This will launch two additional pods in a new kubernetes-dashboard namespace. One pod is a metrics scraper, the other one serves the UI. As described in more detail in the next section, security considerations were very important to the K8s architects so the API server cannot be directly accessed with a browser or with clients. Therefore, a secure channel to the cluster has to be established before the Dashboard UI can be viewed, even when a local deployment is used. This can be accomplished by running kubectl in proxy mode, the following command should be entered in a new terminal window:

$ kubectl proxy
    Starting to serve on 127.0.0.1:8001

The Dashboard UI can now be accessed at http://localhost:8001/api/v1/namespaces/kubernetes-dashboard/services/https:kubernetes-dashboard:/proxy/, the local port used (8001 here) should match the value that was printed on the terminal after issuing the kubectl proxy command. When visiting the Dashboard UI, the user is greeted by a login screen which can be passed by authenticating. Several different ways of authenticating users exist, they are listed on the official access control page. The easiest approach is described in detail here and consists in creating a new user with admin permissions. The next snippet follows this approach by deploying the two manifests from the referenced doc page that create a new ServiceAccount and ClusterRoleBinding:

$ kubectl apply -f https://raw.githubusercontent.com/g1thubhub/bdrecipes/master/scripts/dashboard-adminuser.yaml
    serviceaccount/admin-user created
$ kubectl apply -f https://raw.githubusercontent.com/g1thubhub/bdrecipes/master/scripts/dashboard-rolebinding.yaml
    clusterrolebinding.rbac.authorization.k8s.io/admin-user created

A bearer token can now be fetched with the following command:
kubectl -n kubernetes-dashboard get secret $(kubectl -n kubernetes-dashboard get sa/admin-user -o jsonpath="{.secrets[0].name}") -o go-template="{{.data.token | base64decode}}"
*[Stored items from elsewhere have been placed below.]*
-- ==== Sys2Proof/Safety.lean ====
section
/-! DEFINITION. What counts as a good state and a safe run, and the terms the claims are written in. The
machine has no protection and no stop (R39, R259, `93_implementation_defined.md` section 2), so a run is
safe as such; what a claim can ask is that the memory keeps its form and that only ports are traced. -/

namespace Sys2Proof.Safety

open Sys2Proof.Machine

/-- The invariant of every step: the memory is in its canonical form, lists no byte of a port (a write to a
port stores nothing, R31), and the trace holds accesses to the ports only (R34). -/
abbrev MemoryInv (s : State) : Prop :=
  s.mem.wf ∧ ∀ e ∈ s.ports, isPort e.addr = true

/-- A step that gives a next state. -/
abbrev Continues (o : Host.Outcome State Fault Refusal) : Prop :=
  ∃ t, o = .next t

/-- `END_OF_RUN` (R3, D20), the first of the two forms the spec suggests: an instruction boundary with PC at
a given address. The hardware itself never stops. -/
def reachedEnd (adr : Byte) (s : State) : Bool :=
  s.phase == .newFetch && s.pc == adr

/-- `END_OF_RUN` (R3, D20), the second form: the instruction at PC is a BRA or JMP to itself. -/
def fetchesSelfBranch (s : State) : Bool :=
  s.phase == .newFetch &&
    ((s.byteAt s.pc == 0x21#8 && s.byteAt (s.pc + 1#8) == 0xFE#8) ||
      (s.byteAt s.pc == 0x33#8 && s.byteAt (s.pc + 1#8) == s.pc))

/-- The state an instruction leads to. -/
def after (i : Instr) (s : State) : State :=
  match exec i s with
  | .next t => t
  | .fault _ => s
  | .refused _ => s

/-! ### Instruction boundaries, in the claims -/

/-- The inputs `Reset` and `Interrupt` at this boundary have these values (R255): the next scheduled sample, or,
where none is scheduled, no reset and the environment's free `IRQ_LINE` (log entries 6 and 7). -/
def Samples (s : State) (reset irq : Bool) : Prop :=
  (∃ l, s.inputs = ⟨reset, irq⟩ :: l) ∨
    (s.inputs = [] ∧ reset = false ∧ irq = Config.irqLine s.boundary)

/-- A boundary at which an instruction is fetched (R255): no reset, and the interrupt line inactive or I = 1. -/
def Fetches (s : State) : Prop :=
  s.phase = .newFetch ∧ ∃ irq, Samples s false irq ∧ (irq = false ∨ s.cc.i = true)

/-- The access is a read of a port. -/
def isInput : PortEvent → Bool
  | .input _ _ => true
  | .output _ _ => false

/-! ### Memory, in the claims -/

/-- `adr` is one of the two port addresses of R33. -/
abbrev Port (adr : Byte) : Prop :=
  adr = 0xFB#8 ∨ adr = 0xFC#8

/-- `adr` is storage, and `WRITABLE` holds of it (R31). -/
abbrev Stores (s : State) (adr : Byte) : Prop :=
  ¬ Port adr ∧ adr ∉ s.readOnly

/-- The memory and the trace of `t` are those of `s` after `MemWrite(adr, 1, v)` and nothing else (R31): a
port outputs the byte, writable storage holds it, and every other byte reads as before. -/
structure Wrote (s t : State) (adr v : Byte) : Prop where
  output : Port adr → t.ports = s.ports ++ [.output adr v] ∧ ∀ b, t.byteAt b = s.byteAt b
  quiet : ¬ Port adr → t.ports = s.ports
  stored : Stores s adr → t.byteAt adr = v
  dropped : adr ∈ s.readOnly → t.byteAt adr = s.byteAt adr
  others : ∀ b, b ≠ adr → t.byteAt b = s.byteAt b

/-- The five addresses of an exception frame below `sp` (R262) are writable storage. -/
abbrev FrameStores (s : State) : Prop :=
  Stores s (s.sp - 1#8) ∧ Stores s (s.sp - 2#8) ∧ Stores s (s.sp - 3#8) ∧ Stores s (s.sp - 4#8) ∧
    Stores s (s.sp - 5#8)

/-- The addresses an instruction writes to (R45), computed as its meaning computes them. -/
def storedTo (i : Instr) (s : State) : List Byte :=
  match i with
  | .sta m | .stx m | .sty m | .stsp m => [(s.ea m).1]
  | .clr m | .neg m | .inc m | .dec m | .com m => [(s.ea m).1]
  | .lsl m | .lsr m | .asr m | .rol m | .ror m => [(s.ea m).1]
  | .jsr _ | .bsr _ | .psha | .pshx | .pshy | .pshcc => [s.sp - 1#8]
  | .notImplemented _ => [s.sp - 1#8, s.sp - 2#8, s.sp - 3#8, s.sp - 4#8, s.sp - 5#8]
  | .lda _ | .ldx _ | .ldy _ | .ldsp _ | .leax _ | .leay _ | .leasp _ => []
  | .tfrAcc | .tfrCcA | .tfrXY | .tfrYX | .tfrXSp | .tfrSpX | .tfrYSp | .tfrSpY => []
  | .exgAcc | .exgXY | .exgXSp | .exgYSp => []
  | .jmp _ | .bra _ | .bmi _ | .bpl _ | .beq _ | .bne _ | .bvs _ | .bvc _ | .bcs _ | .bcc _ => []
  | .bhi _ | .bls _ | .bgt _ | .bge _ | .ble _ | .blt _ | .rts | .rti => []
  | .adda _ | .adca _ | .suba _ | .sbca _ | .clra | .nega | .deca | .inca => []
  | .cmpa _ | .cmpx _ | .cmpy _ | .cmpsp _ | .bita _ | .tsta | .tst _ => []
  | .anda _ | .ora _ | .eora _ | .andcc _ | .orcc _ | .coma => []
  | .lsla | .lsra | .asra | .rola | .rora | .pula | .pulx | .puly | .pulcc | .nop => []

/-! ### Registers and flags, in the claims -/

/-- The mode steps X (R62 to R65). -/
def stepsX : AddrMode → Bool
  | .xPostInc | .xPostDec | .xPreInc | .xPreDec => true
  | .ab _ | .ns _ | .nx _ | .ny _ | .ax | .ay => false
  | .yPostInc | .yPostDec | .yPreInc | .yPreDec => false

/-- The mode steps Y (R62 to R65). -/
def stepsY : AddrMode → Bool
  | .yPostInc | .yPostDec | .yPreInc | .yPreDec => true
  | .ab _ | .ns _ | .nx _ | .ny _ | .ax | .ay => false
  | .xPostInc | .xPostDec | .xPreInc | .xPreDec => false

/-- The column "written by" of R10 for A. -/
def writesA (i : Instr) : Bool :=
  i ∈ [.pula, .tfrCcA, .exgAcc, .rti, .clra, .nega, .inca, .deca, .coma, .lsla, .lsra, .asra, .rola, .rora] ||
    match i with
    | .lda _ | .adda _ | .adca _ | .suba _ | .sbca _ | .anda _ | .ora _ | .eora _ => true
    | _ => false

/-- The column "written by" of R10 for X. -/
def writesX (i : Instr) : Bool :=
  i ∈ [.pulx, .tfrYX, .tfrSpX, .exgXY, .exgXSp, .rti] ||
    match i with
    | .ldx _ | .leax _ => true
    | .lda (.mem m) | .sta m => stepsX m
    | _ => false

/-- The column "written by" of R10 for Y. -/
def writesY (i : Instr) : Bool :=
  i ∈ [.puly, .tfrXY, .tfrSpY, .exgXY, .exgYSp, .rti] ||
    match i with
    | .ldy _ | .leay _ => true
    | .lda (.mem m) | .sta m => stepsY m
    | _ => false

/-- The column "written by" of R10 for SP: its loads and transfers, and every push and pull. -/
def writesSP (i : Instr) : Bool :=
  i ∈ [.tfrXSp, .tfrYSp, .exgXSp, .exgYSp, .psha, .pshx, .pshy, .pshcc, .pula, .pulx, .puly, .pulcc, .rts,
      .rti] ||
    match i with
    | .ldsp _ | .leasp _ | .jsr _ | .bsr _ | .notImplemented _ => true
    | _ => false

/-- The column "written by" of R10 for PC, but for the fetch. -/
def writesPC (i : Instr) : Bool :=
  i ∈ [.rts, .rti] ||
    match i with
    | .jmp _ | .jsr _ | .bsr _ | .bra _ | .bmi _ | .bpl _ | .beq _ | .bne _ | .bvs _ | .bvc _ => true
    | .bcs _ | .bcc _ | .bhi _ | .bls _ | .bgt _ | .bge _ | .ble _ | .blt _ | .notImplemented _ => true
    | _ => false

/-- A cell of the flag table R19. -/
inductive Mark where
  /-- `Δ` or `w`: set from the result or from the data moved -/
  | set
  /-- `0` -/
  | zero
  /-- `1` -/
  | one
  /-- `-`: unchanged -/
  | kept
  /-- the trap's cell for I: 1 if `TRAP_SETS_I`, else unchanged -/
  | trap
  deriving DecidableEq, Repr

/-- What a mark says of a flag's old and new value. -/
def Mark.allows (m : Mark) (old new : Bool) : Prop :=
  match m with
  | .set => True
  | .zero => new = false
  | .one => new = true
  | .kept => new = old
  | .trap => new = if Config.trapSetsI then true else old

/-- A row of the flag table R19: the cells of I, N, Z, V, C. -/
structure Marks where
  i : Mark
  n : Mark
  z : Mark
  v : Mark
  c : Mark

/-- The flag table R19. -/
def marks : Instr → Marks
  | .adda _ | .adca _ | .suba _ | .sbca _ => ⟨.kept, .set, .set, .set, .set⟩
  | .cmpa _ | .cmpx _ | .cmpy _ | .cmpsp _ | .nega | .neg _ => ⟨.kept, .set, .set, .set, .set⟩
  | .inca | .inc _ | .deca | .dec _ => ⟨.kept, .set, .set, .set, .kept⟩
  | .clra | .clr _ => ⟨.kept, .zero, .one, .zero, .zero⟩
  | .tsta | .tst _ => ⟨.kept, .set, .set, .zero, .zero⟩
  | .lda _ | .ldx _ | .ldy _ | .ldsp _ => ⟨.kept, .set, .set, .zero, .kept⟩
  | .anda _ | .ora _ | .eora _ | .bita _ | .coma | .com _ => ⟨.kept, .set, .set, .zero, .kept⟩
  | .lsla | .lsl _ | .rola | .rol _ | .rora | .ror _ => ⟨.kept, .set, .set, .set, .set⟩
  | .lsra | .lsr _ => ⟨.kept, .zero, .set, .set, .set⟩
  | .asra | .asr _ => ⟨.kept, .set, .set, .zero, .set⟩
  | .andcc _ | .orcc _ | .tfrAcc | .exgAcc | .pulcc | .rti => ⟨.set, .set, .set, .set, .set⟩
  | .notImplemented _ => ⟨.trap, .kept, .kept, .kept, .kept⟩
  | .sta _ | .stx _ | .sty _ | .stsp _ | .leax _ | .leay _ | .leasp _ =>
    ⟨.kept, .kept, .kept, .kept, .kept⟩
  | .tfrCcA | .tfrXY | .tfrYX | .tfrXSp | .tfrSpX | .tfrYSp | .tfrSpY | .exgXY | .exgXSp | .exgYSp =>
    ⟨.kept, .kept, .kept, .kept, .kept⟩
  | .jmp _ | .jsr _ | .bsr _ | .rts | .bra _ | .bmi _ | .bpl _ | .beq _ | .bne _ | .bvs _ | .bvc _ =>
    ⟨.kept, .kept, .kept, .kept, .kept⟩
  | .bcs _ | .bcc _ | .bhi _ | .bls _ | .bgt _ | .bge _ | .ble _ | .blt _ =>
    ⟨.kept, .kept, .kept, .kept, .kept⟩
  | .psha | .pshx | .pshy | .pshcc | .pula | .pulx | .puly | .nop => ⟨.kept, .kept, .kept, .kept, .kept⟩

/-- CC with new N, Z, V, C and the old I: I is changed by no arithmetic instruction (R18). -/
def flags (cc : CC) (n z v c : Prop) [Decidable n] [Decidable z] [Decidable v] [Decidable c] : CC :=
  ⟨cc.i, decide n, decide z, decide v, decide c⟩

/-- N of R8: bit 7, that is a value of at least 128. -/
abbrev Negative (r : Byte) : Prop := 128 ≤ r.toNat

/-- Z of R8. -/
abbrev IsZero (r : Byte) : Prop := r.toNat = 0

/-- The true signed result does not fit in eight bits (R162). -/
abbrev Overflows (r : Int) : Prop := r < -128 ∨ 127 < r

/-! ### Rows of the opcode table, in the claims -/

/-- A one-byte instruction's opcode and cycles. -/
abbrev Row1 (i : Instr) (op : Byte) (cycles : Nat) : Prop :=
  encode i = [op] ∧ Instr.cycles i = cycles

/-- A two-byte instruction's opcode and cycles, for every operand byte. -/
abbrev Row2 (f : Byte → Instr) (op : Byte) (cycles : Nat) : Prop :=
  ∀ n, encode (f n) = [op, n] ∧ Instr.cycles (f n) = cycles

/-- The five rows im, ab, ns, nx, ny of a two-operand mnemonic and their cycles. -/
abbrev BinaryRows (f : Operand → Instr) (im ab ns nx ny : Byte) (cIm cMem : Nat) : Prop :=
  Row2 (fun n => f (.im n)) im cIm ∧ Row2 (fun n => f (.mem (.ab n))) ab cMem ∧
    Row2 (fun n => f (.mem (.ns n))) ns cMem ∧ Row2 (fun n => f (.mem (.nx n))) nx cMem ∧
    Row2 (fun n => f (.mem (.ny n))) ny cMem

/-- The six rows ab, ns, nx, ax, ny, ay of a one-operand memory mnemonic and their cycles. -/
abbrev UnaryRows (f : AddrMode → Instr) (ab ns nx ax ny ay : Byte) (cycles : Nat) : Prop :=
  Row2 (fun n => f (.ab n)) ab cycles ∧ Row2 (fun n => f (.ns n)) ns cycles ∧
    Row2 (fun n => f (.nx n)) nx cycles ∧ Row1 (f .ax) ax cycles ∧ Row2 (fun n => f (.ny n)) ny cycles ∧
    Row1 (f .ay) ay cycles

/-- The five rows of JMP or JSR: ab, nx, ax, ny, ay. -/
abbrev JumpRows (f : AddrMode → Instr) (ab nx ax ny ay : Byte) (cAb cIdx : Nat) : Prop :=
  Row2 (fun n => f (.ab n)) ab cAb ∧ Row2 (fun n => f (.nx n)) nx cIdx ∧ Row1 (f .ax) ax cIdx ∧
    Row2 (fun n => f (.ny n)) ny cIdx ∧ Row1 (f .ay) ay cIdx

/-- The fourteen rows of LDA's and STA's memory forms, from the column's first opcode on. -/
abbrev AccRows (f : AddrMode → Instr) (col : Byte) : Prop :=
  Row2 (fun n => f (.ab n)) (col + 0x1#8) 3 ∧ Row2 (fun n => f (.ns n)) (col + 0x2#8) 3 ∧
    Row2 (fun n => f (.nx n)) (col + 0x3#8) 3 ∧ Row1 (f .ax) (col + 0x4#8) 3 ∧
    Row1 (f .xPostInc) (col + 0x5#8) 4 ∧ Row1 (f .xPostDec) (col + 0x6#8) 4 ∧
    Row1 (f .xPreInc) (col + 0x7#8) 4 ∧ Row1 (f .xPreDec) (col + 0x8#8) 4 ∧
    Row2 (fun n => f (.ny n)) (col + 0x9#8) 3 ∧ Row1 (f .ay) (col + 0xA#8) 3 ∧
    Row1 (f .yPostInc) (col + 0xB#8) 4 ∧ Row1 (f .yPostDec) (col + 0xC#8) 4 ∧
    Row1 (f .yPreInc) (col + 0xD#8) 4 ∧ Row1 (f .yPreDec) (col + 0xE#8) 4

/-- What a read-modify-write memory form does (R163): one read at the effective address, one write of `r` at
the same address, the flags `cc`, and nothing else. -/
def Modifies (i : Instr) (m : AddrMode) (r : Byte → CC → Byte) (cc : Byte → CC → CC) (s : State) : Prop :=
  let e := s.ea m
  let d := e.2.memRead e.1
  ∃ t, exec i s = .next t ∧ Wrote d.2 t e.1 (r d.1 s.cc) ∧
    t = { d.2 with mem := t.mem, ports := t.ports, cc := cc d.1 s.cc }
This command returns a long alphanumeric sequence which should be copy-pasted (without the last whitespace character) into the Enter Token line of the Dashboard login screen as shown in this screenshot. After the bearer token is successfully submitted, the overview page of the Dashboard UI should appear:

The overview page is mostly blank since the Workloads tab is selected by default and no containerised apps have been submitted yet. But this will change in the next articles.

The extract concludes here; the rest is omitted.